Today, Dr. Francis is giving a talk titled "Two Studies in Using Graphical Model for Infrastructure Risk Models" discussing some recent peer-reviewed conference papers given at ICVRAM and PSAM11/ESREL12. The abstract for today's talk is:
In this talk, I will discuss the use of Bayesian Belief Networks (BBNs) and Classification and Regression Trees (CART) for infrastructure risk modeling. In the first case study, we focus on supporting risk models used to quantify economic risk due to damage to building stock attributable to hurricanes. The increasingly complex interaction between natural hazards and human activities requires more accurate data to describe the regional exposure to potential loss from physical damage to buildings and infrastructure. While databases contain information on the distribution and features of the building stock, infrastructure, transportation, etc., it is not unusual that portions of the information are missing from the available databases. Missing or low quality data compromise the validity of regional loss projections. Consequently, this paper uses Bayesian Belief Networks and Classification and Regression Trees to populate the missing information inside a database based on the structure of the available data. In the second case study, we use Bayesian Belief Networks (BBNs) to construct a knowledge model for pipe breaks in a water zone.
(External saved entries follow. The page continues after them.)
/-- The start of spmm and spcol (R301, R303): the descriptor is read and checked and the path is chosen; then `go` runs. A command
looks its program up once, and keeps it (R302). -/
def sparseBody (k : Nat) (spmm : Bool) (go : State → Job → State) (s : State) (j : Job) : State :=
  if !j.hold.isEmpty then go s j
  else
    match readDesc s k j 64 with
    | .error e => haltJob s k e
    | .ok (s, pa, b) =>
      let d := descOf b
      let h := coreShed j.core
      let start (s : State) (path vals rows cols : Nat) (rest : List Nat) : State :=
        let s := s.readDone k
        let j := { j with reads := [], hold := b, counts := path :: vals :: rows :: cols :: rest }
        go (s.modJob k (fun _ => j)) j
      let own (s : State) (path : Nat) (rest : List Nat) : State :=
        start s path (Desc.dw d 4).toNat (Desc.rows d) (Desc.cols d) rest
      if Desc.bad d || (!spmm && decide (Desc.cols d ≤ bits j.w0 63 56)) then finishJob (s.readDone k) k 1 0 0
      else if spmm && Desc.dense d then
        match loadStruct s k j d with
        | .error e => haltJob (s.reading []) k e
        | .ok (s, rowp, cols) =>
          let s := s.readDone k
          if structOk d rowp cols then own s 2 (rowp ++ cols)
          else finishJob (takeFree s).1 k 1 ((takeFree s).2.toNat % 256) 0
      else if 4096 < Desc.uops d then own s 0 []
      else match (s.shed h).loft.find? (fun e => e.is pa (Desc.gen d) && e.run == j.run) with
        | some e => start (touchEntry s h e) 1 e.vals (e.rowp.length - 1) e.cols (e.rowp ++ e.colIdx)
        | none => own (queueCompile s h pa (Desc.gen d) j.run (s.ctxPart (j.ctx k)) (ptrAddr j.w1) (Desc.uops d)) 0 []

/-- R301: the command's own descriptor pointer. -/
def descPtrOk (w : Word) : Bool := !ptrBad w && w.toNat % 64 == 0 && !isNear (ptrAddr w)

/-- The checks of spmm, whose words 1 and 2 are the pointers of R290 (log entry 85), with the codes that log entry 123 gives. -/
def spmmCheck (_ : State) (j : Job) : Nat :=
  if bits j.w0 63 56 != 0 || bits j.w0 47 32 != 0 || bits j.w0 15 12 != 0 || !descPtrOk j.w1 || ptrBad j.w2 || ptrBad j.w3 then 1
  else if !ptrFmtOk j.w1 0 0 || !ptrFmtOk j.w2 0 18 || !destFmtOk j.w3 then 2 else 0

def execSpmm (j : Nat) (s : State) : Out :=
  .next (runJob s j 0x06 spmmCheck (sparseBody j true (fun s x =>
    loopJob s j x (bits x.w0 55 48 + 1) none (fun y => decide (y.tileRows * (bits y.w0 55 48 + 1) ≤ y.prog)) (spmmStep j))))

def spcolCheck (_ : State) (j : Job) : Nat :=
  if bits j.w0 55 32 != 0 || bits j.w0 15 12 != 0 || !descPtrOk j.w1 || ptrBad j.w2 || bits j.w3 63 32 != 0 then 1
  else if !ptrFmtOk j.w1 0 0 || !destFmtOk j.w2 then 2 else 0

def execSpcol (j : Nat) (s : State) : Out :=
  .next (runJob s j 0x07 spcolCheck (sparseBody j false (fun s x =>
    loopJob s j x 256 none spcolDone (spcolStep j))))
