/-- Whatever the dispatcher keeps of a run goes. -/
def eraseRun (s : State) (r : Nat) : State :=
  match s.runs.get r with
  | some x =>
    let s := { s with runs := s.runs.erase r, waits := s.waits.filter (fun e => e.2.who != Waiter.run r) }
    let s := endCtl s x (fun _ => true)
    s.modPart x.part (fun p => { p with queues := p.queues.mapVals (fun _ q => q.filter (fun y => y != r)) })
  | none => s

/-- R154: the run is rejected with a cause, and none of its groups is placed. -/
def rejectRun (s : State) (r cause : Nat) : State :=
  eraseRun (runStatus (s.modRun r (fun x => { x with cause := cause })) r 5) r

/-- R370: a run that is queued, or that waits, is dropped, with STATE 6. -/
def removeRun (s : State) (r : Nat) : State := eraseRun (runStatus s r 6) r

/-! ### Wait conditions (R155, R181) -/

/-- The present conditions that do not hold, with their places; none where one does not translate. Each is an acquire read of its home
(R181), after which no copy of the dispatcher's device is older (R195). -/
def failingConds (s : State) (p : Nat) : List (WCmp × Nat × Word) → Option (State × List (Wait × Place))
  | [] => some (s, [])
  | (c, va, v) :: rest =>
    match placeData s (.disp p (partDev s p)) .read va with
      | .ok (s, q) =>
        (failingConds s p rest).map (fun r =>
          let e : Wait := ⟨q.key, 8, 2 ^ 64 - 1, c, v.toNat, true, .nobody, q.ms⟩
          (dropUnit r.1 (.disp p (partDev s p)) q, if e.holds s then r.2 else (e, q) :: r.2))
      | .error _ => none

/-- The dispatcher's entry for a condition, or, when the wait table is full, a re-check (R181). -/
def waitCond (r : Nat) (s : State) (e : Wait × Place) : State :=
  if waitFull s e.2 then s.post (.conditionRecheck r) else insertWait s { e.1 with who := .run r }

/-- R181 step 3: the conditions of a waiting run are checked; a read that meets an uncorrectable error rejects the run (log entry 90). -/
def checkConds (s : State) (r : Nat) : State :=
  match s.runs.get r with
  | some x =>
    if x.state = 2 && !x.ready then
      let s := { s with waits := s.waits.filter (fun e => e.2.who != .run r) }
      match failingConds s x.part x.conds with
      | none => rejectRun ((x.conds.map (fun c => c.2.1)).foldl (fun s va => dispatchCheck s x.part r va) s) r 7
      | some (s, []) => s.modRun r (fun x => { x with ready := true })
      | some (s, fs) => fs.foldl (waitCond r) s
    else s
  | none => s

/-! ### Finding sheds (R159, R160, R135) -/

/-- A logical shed is placed: those of a descheduled run are not (R374). -/
def LShed.placed (s : State) (x : LShed) : Bool :=
  x.resident || !(match s.runs.get x.run with
    | some r => r.descheduled
    | none => true)

/-- The logical sheds that a physical shed hosts. -/
def hostsOf (s : State) (h : Nat) : List (Nat × LShed) := s.lsheds.filter (fun p => p.2.shed == h && p.2.placed s)

/-- A shed on which groups may be placed (R395, R396). -/
def shedUsable (s : State) (h : Nat) : Bool :=
  let d := s.device (shedDev h)
  !(s.shed h).maint && !d.maint && !d.stopped && !d.failed

/-- The number of bits set in a claim mask. -/
def claims (m : Nat) : Nat := ((List.range 32).filter (fun i => m / 2 ^ i % 2 == 1)).length

/-- The windows that stand in physical core lc of a shed, as base and length (R160). -/
def windowsOf (s : State) (h lc : Nat) : List (Nat × Nat) :=
  (hostsOf s h).filterMap (fun p =>
    match s.runs.get p.2.run with
    | some r => if p.2.resident && lc ≤ r.nlc then some (p.2.bases.getD lc 0, r.spad * 4096) else none
    | none => none)

/-- R160: a base for a window of n bytes: the lowest that overlaps no other. -/
def findBase (ws : List (Nat × Nat)) (n : Nat) : Option Nat :=
  (0 :: ws.map (fun w => w.1 + w.2)).foldl (fun best b =>
    if b + n ≤ 0x7E000 && ws.all (fun w => decide (b + n ≤ w.1) || decide (w.1 + w.2 ≤ b)) then
      (match best with
        | some a => some (min a b)
        | none => some b)
    else best) none

/-- The bases of a run's windows in a shed. -/
def findBases (s : State) (h : Nat) (r : Run) : Option (Map Nat) :=
  (List.range (r.nlc + 1)).mapM (fun lc => (findBase (windowsOf s h lc) (r.spad * 4096)).map (fun b => (lc, b)))

/-- The phaser records that logical shed l brings with it: two at its placement, and at its restore those that it has (R160, R208). -/
def recordsOf (s : State) (l : Nat) : Nat :=
  match s.lsheds.get l with
  | some x => shedRecords s l x
  | none => 2

/-- R160, R135: what logical shed l of a run claims fits beside what those that are resident in a shed claim. -/
def claimsFit (s : State) (h id l : Nat) (r : Run) : Bool :=
  let hosts := (hostsOf s h).filter (fun p => p.2.resident)
  let of (f : Run → Nat) : Nat := hosts.foldl (fun n p => n + (match s.runs.get p.2.run with
    | some x => f x
    | none => 0)) 0
  decide (of (fun x => claims x.rings) + claims r.rings ≤ 32) &&
    decide (of (fun x => claims x.trees) + claims r.trees ≤ 16) &&
    decide (engineRecords s h + recordsOf s l ≤ 64) &&
    hosts.all (fun p => p.2.run == id || (match s.runs.get p.2.run with
      | some x => x.zclaim &&& r.zclaim == 0
      | none => true))

/-- R160: whether logical shed l of a run can share a shed with those it hosts. -/
def sharedFits (s : State) (h id l : Nat) (r : Run) : Bool :=
  (hostsOf s h).all (fun p => p.2.resident && p.2.mode != 2) && (findBases s h r).isSome && claimsFit s h id l r

/-- R160: a shed of a device for one more logical shed of a run, and its mode: a free one, else one to share, else one
that hosts none that share. -/
def chooseShed (s : State) (d id l : Nat) (r : Run) : Option (Nat × Nat) :=
  let sheds := (partSheds s r.part).filter (fun h => shedDev h == d && shedUsable s h)
  match sheds.find? (fun h => (hostsOf s h).isEmpty) with
  | some h => some (h, 0)
  | none =>
    match sheds.find? (fun h => sharedFits s h id l r) with
    | some h => some (h, 1)
    | none => (sheds.find? (fun h => (hostsOf s h).all (fun p => p.2.mode != 1))).map (fun h => (h, 2))

/-! ### Placement (R159, R181, R209, R225) -/

/-- Byte keys lo to lo + n − 1 read zero. -/
def zeroRange (s : State) (lo n : Nat) : State :=
  { s with mem := s.mem.filter (fun c => !(decide (lo ≤ c.1) && decide (c.1 < lo + n))) }

/-- R96, R198: the cores of a placed logical shed start with empty caches. -/
def placeCores (s : State) (l h nlc : Nat) : State :=
  { (List.range (nlc + 1)).foldl (fun s lc => dropL1 s (h * 8 + lc)) s with icaches := s.icaches.set l [] }

/-! ### The remap table (R159) -/

/-- A remap entry: valid, its mode, and the physical shed. -/
def remapWord (mode h : Nat) : Word := BitVec.ofNat 64 (2 ^ 63 + mode * 2 ^ 61 + shedDev h * 2 ^ 42 + shedYard h * 2 ^ 40 + h % 64 * 2 ^ 34)

/-- The entry of logical shed (ly, ls) of a run. -/
def Run.entry (r : Run) (ly ls : Nat) : Nat := r.block + ly * (r.nls + 1) + ls

/-- The entries that a run's block has. -/
def Run.entries (r : Run) : Nat := (r.nly + 1) * (r.nls + 1)

/-- The blocks of the placed runs of a partition, as first entry and number. -/
def blocksOf (s : State) (p : Nat) : List (Nat × Nat) :=
  (s.runs.filter (fun r => r.2.part == p && (r.2.state == 3 || r.2.state == 6))).map (fun r => (r.2.block, r.2.entries))

/-- The lowest block of n entries that are all free. -/
def freeBlock (bs : List (Nat × Nat)) (n : Nat) : Nat :=
  let free (b : Nat) : Bool := bs.all (fun e => decide (b + n ≤ e.1) || decide (e.1 + e.2 ≤ b))
  ((0 :: bs.map (fun e => e.1 + e.2)).filter free).foldl (fun best b => match best with
    | some a => some (min a b)
    | none => some b) none |>.getD 0

/-- Where entry e of a partition's remap table stands, in the memory of the dispatcher's device (log entry 74). -/
def remapKey (s : State) (p e : Nat) : Nat := dataKey s (partDev s p * 2 ^ 39 + (s.part p).remapAt + p * 2 ^ 26 + 8 * e)

/-- The machine check of an access to entry e that meets an uncorrectable error (R379). -/
def remapCheck (s : State) (p e : Nat) : Option Exc :=
  if s.badLines.contains (remapKey s p e / 64) then some (machineCheck (remapKey s p e)) else none

/-- Entry e of a partition's remap table is written; a write that meets an uncorrectable error has no effect, and is posted (R379,
log entry 98). -/
def putRemap (s : State) (p e : Nat) (w : Word) : State :=
  match remapCheck s p e with
  | some x => unitCheck s p (partDev s p) 0 x
  | none => writeHome s (remapKey s p e) (leBytes 8 w.toNat)

/-- The remap entry of a logical shed names the shed that hosts it. -/
def writeRemap (s : State) (x : LShed) : State :=
  match s.runs.get x.run with
  | some r => putRemap s r.part (r.entry x.ly x.ls) (remapWord x.mode x.shed)
  | none => s

/-- The entries of a run's block become free. -/
def freeRemap (s : State) (x : Run) : State := (range x.block x.entries).foldl (fun s e => putRemap s x.part e 0) s

/-- The mode and the physical shed that a logical shed's remap entry names, where it is valid and can be read; its res0 bits are not looked
at (log entry 74). -/
def remapOf (s : State) (x : LShed) : Option (Nat × Nat) :=
  (s.runs.get x.run).bind (fun r =>
    let e := r.entry x.ly x.ls
    let w := BitVec.ofNat 64 (s.value (remapKey s r.part e) 8)
    if (remapCheck s r.part e).isNone && bitAt w 63 && bits w 62 61 != 3 then some (bits w 62 61, bits w 51 42 * 256 + bits w 41 40 * 64 + bits w 39 34) else none)

/-- The logical sheds of a shed take its mode, and their remap entries name it. -/
def setModes (s : State) (h mode : Nat) : State :=
  let s := { s with lsheds := s.lsheds.mapVals (fun _ x => if x.shed == h && mode != 0 then { x with mode := mode } else x) }
  (hostsOf s h).foldl (fun s p => writeRemap s p.2) s

/-- R160: while several logical sheds share a shed in turn, the resident one's slice ends. -/
def postSlices (s : State) (h : Nat) : State :=
  ((hostsOf s h).filter (fun p => p.2.resident && p.2.mode == 2)).foldl (fun s p => s.post (.timeSlice p.1)) s

/-- The groups of a logical shed. -/
def shedGroups (r : Run) (ly ls : Nat) : List Coord :=
  (List.range (r.nlc + 1)).flatMap (fun lc => (List.range (r.nstage + 1)).map (fun st => ⟨ly, ls, lc, st⟩))

/-- The key under which the dispatcher of a partition sends first threads. -/
def dispatcherCore (p : Nat) : Nat := 2 ^ 40 + p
BBN modeling is a critical step towards real-time distribution system management. Development of expert systems for analyzing real-time data is not only important for pipe break prediction, but is also a first step in preventing water loss and water quality deterioration through the application of machine learning techniques to facilitate real-time distribution system monitoring and management. Our model is based on pipe breaks and covariate data from a mid-Atlantic United States (U.S.) drinking water distribution system network. The expert model is learned using a conditional independence test method, a score-based method, and a hybrid method, then subjected to 10-fold cross validation based on log-likelihood scores.
This talk is hosted by Ketra Schmitt in the Center for Engineering in Society on the Faculty of Engineering and Computer Science.